▶ _The problem_: Wherever the word "What" shows up in the data, report the line it sits in.
[[ Information open ]]
-- ==== Sys2Proof/Laws/KDsc.lean ====
section
/-! SUPPORT. What the operations of Machine/Dsc.lean keep. -/

set_option linter.unusedTactic false
set_option linter.unreachableTactic false

namespace Sys2Proof.Machine

theorem State.setDsc_keeps {st : Bool} {b s : State} (h : Keeps st b s) (f : DscS → DscS) :
    Keeps st b (State.setDsc s f) := by
  unfold State.setDsc
  repeat' first
    | with_reducible assumption
    | with_reducible exact Keeps.refl _ _
    | with_reducible apply Keeps.ite
    | (fail_if_no_progress with_reducible apply Keeps.upd)
    | (fail_if_no_progress dsimp only)

theorem State.accU_keeps {st : Bool} {b s : State} (h : Keeps st b s)  :
    Keeps st b (State.accU s) := by
  unfold State.accU
  repeat' first
    | with_reducible assumption
    | with_reducible exact Keeps.refl _ _
    | with_reducible apply Keeps.ite
    | (fail_if_no_progress with_reducible apply Keeps.upd)
    | with_reducible apply State.setDsc_keeps
    | (intro u a hu; beta_reduce)
    | (intro u hu; beta_reduce)
    | (fail_if_no_progress dsimp only)

theorem State.emitU_keeps {st : Bool} {b s : State} (h : Keeps st b s) (u : Int) :
    Keeps st b (State.emitU s u) := by
  unfold State.emitU
  repeat' first
    | with_reducible assumption
    | with_reducible exact Keeps.refl _ _
    | with_reducible apply Keeps.ite
    | (fail_if_no_progress with_reducible apply Keeps.upd)
    | with_reducible apply State.accU_keeps
    | with_reducible apply State.steer_keeps
    | with_reducible apply State.set64_keeps
    | (fail_if_no_progress dsimp only)

theorem State.moveI_keeps {st : Bool} {b s : State} (h : Keeps st b s) (want : Int) :
    Keeps st b (State.moveI s want) := by
  unfold State.moveI
  repeat' first
    | with_reducible assumption
    | with_reducible exact Keeps.refl _ _
    | with_reducible apply Keeps.ite
    | (fail_if_no_progress with_reducible apply Keeps.upd)
    | with_reducible apply State.setDsc_keeps
    | (intro u a hu; beta_reduce)
    | (intro u hu; beta_reduce)
    | (extract_lets +onlyGivenNames x; refine Keeps.cut (st := st) (b := b) x ?_ ?_; rotate_left; (clear_value x; intro hx); rotate_left; subst x)
    | (extract_lets +onlyGivenNames x; refine Keeps.cut (st := st) (b := b) x.1 ?_ ?_; rotate_left; (clear_value x; intro hx); rotate_left; subst x)
    | (extract_lets +onlyGivenNames x; refine Keeps.cut (st := st) (b := b) x.2 ?_ ?_; rotate_left; (clear_value x; intro hx); rotate_left; subst x)
    | (extract_lets +onlyGivenNames x; clear_value x)
    | (extract_lets +onlyGivenNames x)
    | split
    | (fail_if_no_progress dsimp only)
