-- ==== Sys2Proof/Laws/KJobs.lean ====
section
/-! SUPPORT. What the operations of Machine/Jobs.lean keep. -/

set_option linter.unusedTactic false
set_option linter.unreachableTactic false

namespace Sys2Proof.Machine

theorem State.stat_keeps {st : Bool} {b s : State} (h : Keeps st b s) (p : Nat) (i : Nat) (n : Nat) :
    Keeps st b (State.stat s p i n) := by
  unfold State.stat
  repeat' first
    | with_reducible assumption
    | with_reducible exact Keeps.refl _ _
    | with_reducible apply Keeps.ite
    | (fail_if_no_progress with_reducible apply Keeps.upd)
    | with_reducible apply State.wr_keeps
    | with_reducible apply State.sticky_keeps
    | (extract_lets +onlyGivenNames x; refine Keeps.cut (st := st) (b := b) x ?_ ?_; rotate_left; (clear_value x; intro hx); rotate_left; subst x)
    | (extract_lets +onlyGivenNames x; refine Keeps.cut (st := st) (b := b) x.1 ?_ ?_; rotate_left; (clear_value x; intro hx); rotate_left; subst x)
    | (extract_lets +onlyGivenNames x; refine Keeps.cut (st := st) (b := b) x.2 ?_ ?_; rotate_left; (clear_value x; intro hx); rotate_left; subst x)
    | (extract_lets +onlyGivenNames x; clear_value x)
    | (extract_lets +onlyGivenNames x)
    | split
    | (fail_if_no_progress dsimp only)

theorem State.idleNow_keeps {st : Bool} {b s : State} (h : Keeps st b s) (p : Nat) :
    Keeps st b (State.idleNow s p) := by
  unfold State.idleNow
  repeat' first
    | with_reducible assumption
    | with_reducible exact Keeps.refl _ _
    | with_reducible apply Keeps.ite
    | (fail_if_no_progress with_reducible apply Keeps.upd)
    | (fail_if_no_progress dsimp only)

theorem State.startWake_keeps {st : Bool} {b s : State} (h : Keeps st b s) (d : Nat) :
    Keeps st b (State.startWake s d) := by
  unfold State.startWake
  repeat' first
    | with_reducible assumption
    | with_reducible exact Keeps.refl _ _
    | with_reducible apply Keeps.ite
    | (fail_if_no_progress with_reducible apply Keeps.upd)
    | with_reducible apply State.wr_keeps
    | (intro u a hu; beta_reduce)
    | (intro u hu; beta_reduce)
    | (extract_lets +onlyGivenNames x; refine Keeps.cut (st := st) (b := b) x ?_ ?_; rotate_left; (clear_value x; intro hx); rotate_left; subst x)
    | (extract_lets +onlyGivenNames x; refine Keeps.cut (st := st) (b := b) x.1 ?_ ?_; rotate_left; (clear_value x; intro hx); rotate_left; subst x)
    | (extract_lets +onlyGivenNames x; refine Keeps.cut (st := st) (b := b) x.2 ?_ ?_; rotate_left; (clear_value x; intro hx); rotate_left; subst x)
    | (extract_lets +onlyGivenNames x; clear_value x)
    | (extract_lets +onlyGivenNames x)
    | split
    | (fail_if_no_progress dsimp only)

theorem State.wakePort_keeps {st : Bool} {b s : State} (h : Keeps st b s) (p : Nat) (cause : Nat) :
    Keeps st b (State.wakePort s p cause) := by
  unfold State.wakePort
  repeat' first
    | with_reducible assumption
    | with_reducible exact Keeps.refl _ _
    | with_reducible apply Keeps.ite
    | (fail_if_no_progress with_reducible apply Keeps.upd)
    | with_reducible apply State.wr_keeps
    | with_reducible apply State.startWake_keeps
    | (extract_lets +onlyGivenNames x; refine Keeps.cut (st := st) (b := b) x ?_ ?_; rotate_left; (clear_value x; intro hx); rotate_left; subst x)
    | (extract_lets +onlyGivenNames x; refine Keeps.cut (st := st) (b := b) x.1 ?_ ?_; rotate_left; (clear_value x; intro hx); rotate_left; subst x)
    | (extract_lets +onlyGivenNames x; refine Keeps.cut (st := st) (b := b) x.2 ?_ ?_; rotate_left; (clear_value x; intro hx); rotate_left; subst x)
    | (extract_lets +onlyGivenNames x; clear_value x)
    | (extract_lets +onlyGivenNames x)
    | split
    | (fail_if_no_progress dsimp only)

theorem State.setJobs_keeps {st : Bool} {b s : State} (h : Keeps st b s) (l : List Job) :
    Keeps st b (State.setJobs s l) := by
  unfold State.setJobs
  repeat' first
    | with_reducible assumption
    | with_reducible exact Keeps.refl _ _
    | with_reducible apply Keeps.ite
    | (fail_if_no_progress with_reducible apply Keeps.upd)
    | (fail_if_no_progress dsimp only)

theorem State.putJob_keeps {st : Bool} {b s : State} (h : Keeps st b s) (j : Job) :
    Keeps st b (State.putJob s j) := by
  unfold State.putJob
  repeat' first
    | with_reducible assumption
    | with_reducible exact Keeps.refl _ _
    | with_reducible apply Keeps.ite
    | (fail_if_no_progress with_reducible apply Keeps.upd)
    | with_reducible apply State.setJobs_keeps
    | (intro u a hu; beta_reduce)
    | (intro u hu; beta_reduce)
    | split
    | (fail_if_no_progress dsimp only)

theorem State.delJob_keeps {st : Bool} {b s : State} (h : Keeps st b s) (id : Nat) :
    Keeps st b (State.delJob s id) := by
  unfold State.delJob
  repeat' first
    | with_reducible assumption
    | with_reducible exact Keeps.refl _ _
    | with_reducible apply Keeps.ite
    | (fail_if_no_progress with_reducible apply Keeps.upd)
    | (fail_if_no_progress with_reducible apply Keeps.upd_filter)
    | (fail_if_no_progress with_reducible apply Keeps.upd_filter_all)
    | with_reducible apply State.setJobs_keeps
    | (intro u a hu; beta_reduce)
    | (intro u hu; beta_reduce)
    | (fail_if_no_progress dsimp only)

theorem State.addJob_keeps {st : Bool} {b s : State} (h : Keeps st b s) (j : Job) :
    Keeps st b (State.addJob s j) := by
  unfold State.addJob
  repeat' first
    | with_reducible assumption
    | with_reducible exact Keeps.refl _ _
    | with_reducible apply Keeps.ite
    | (fail_if_no_progress with_reducible apply Keeps.upd)
    | (fail_if_no_progress dsimp only)

theorem State.quadEvent_keeps {st : Bool} {b s : State} (h : Keeps st b s) (q : Nat) (bit : Nat) :
    Keeps st b (State.quadEvent s q bit) := by
  unfold State.quadEvent
  repeat' first
    | with_reducible assumption
    | with_reducible exact Keeps.refl _ _
    | with_reducible apply Keeps.ite
    | (fail_if_no_progress with_reducible apply Keeps.upd)
    | with_reducible apply State.seqEvent_keeps
    | (with_reducible refine Keeps.foldl ?_ ?_)
    | (with_reducible refine Keeps.foldl_fst ?_ ?_)
    | (intro u a hu; beta_reduce)
    | (intro u hu; beta_reduce)
    | (fail_if_no_progress dsimp only)

theorem State.pump_keeps {st : Bool} {b s : State} (h : Keeps st b s) (q : Nat) :
    Keeps st b (State.pump s q) := by
  unfold State.pump
  repeat' first
    | with_reducible assumption
    | with_reducible exact Keeps.refl _ _
    | with_reducible apply Keeps.ite
    | (fail_if_no_progress with_reducible apply Keeps.upd)
    | with_reducible apply State.qPut_keeps
    | with_reducible apply State.putJob_keeps
    | with_reducible apply State.quadEvent_keeps
    | (with_reducible refine Keeps.foldl ?_ ?_)
    | (with_reducible refine Keeps.foldl_fst ?_ ?_)
    | (intro u a hu; beta_reduce)
    | (intro u hu; beta_reduce)
    | (extract_lets +onlyGivenNames x; refine Keeps.cut (st := st) (b := b) x ?_ ?_; rotate_left; (clear_value x; intro hx); rotate_left; subst x)
    | (extract_lets +onlyGivenNames x; refine Keeps.cut (st := st) (b := b) x.1 ?_ ?_; rotate_left; (clear_value x; intro hx); rotate_left; subst x)
    | (extract_lets +onlyGivenNames x; refine Keeps.cut (st := st) (b := b) x.2 ?_ ?_; rotate_left; (clear_value x; intro hx); rotate_left; subst x)
    | (extract_lets +onlyGivenNames x; clear_value x)
    | (extract_lets +onlyGivenNames x)
    | split
    | (fail_if_no_progress dsimp only)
[[ Information closed ]]
▶ _Answer space_:
/-! SUPPORT. What the operations of Machine/Dsc.lean keep. -/
/-! SUPPORT. What the operations of Machine/Jobs.lean keep. -/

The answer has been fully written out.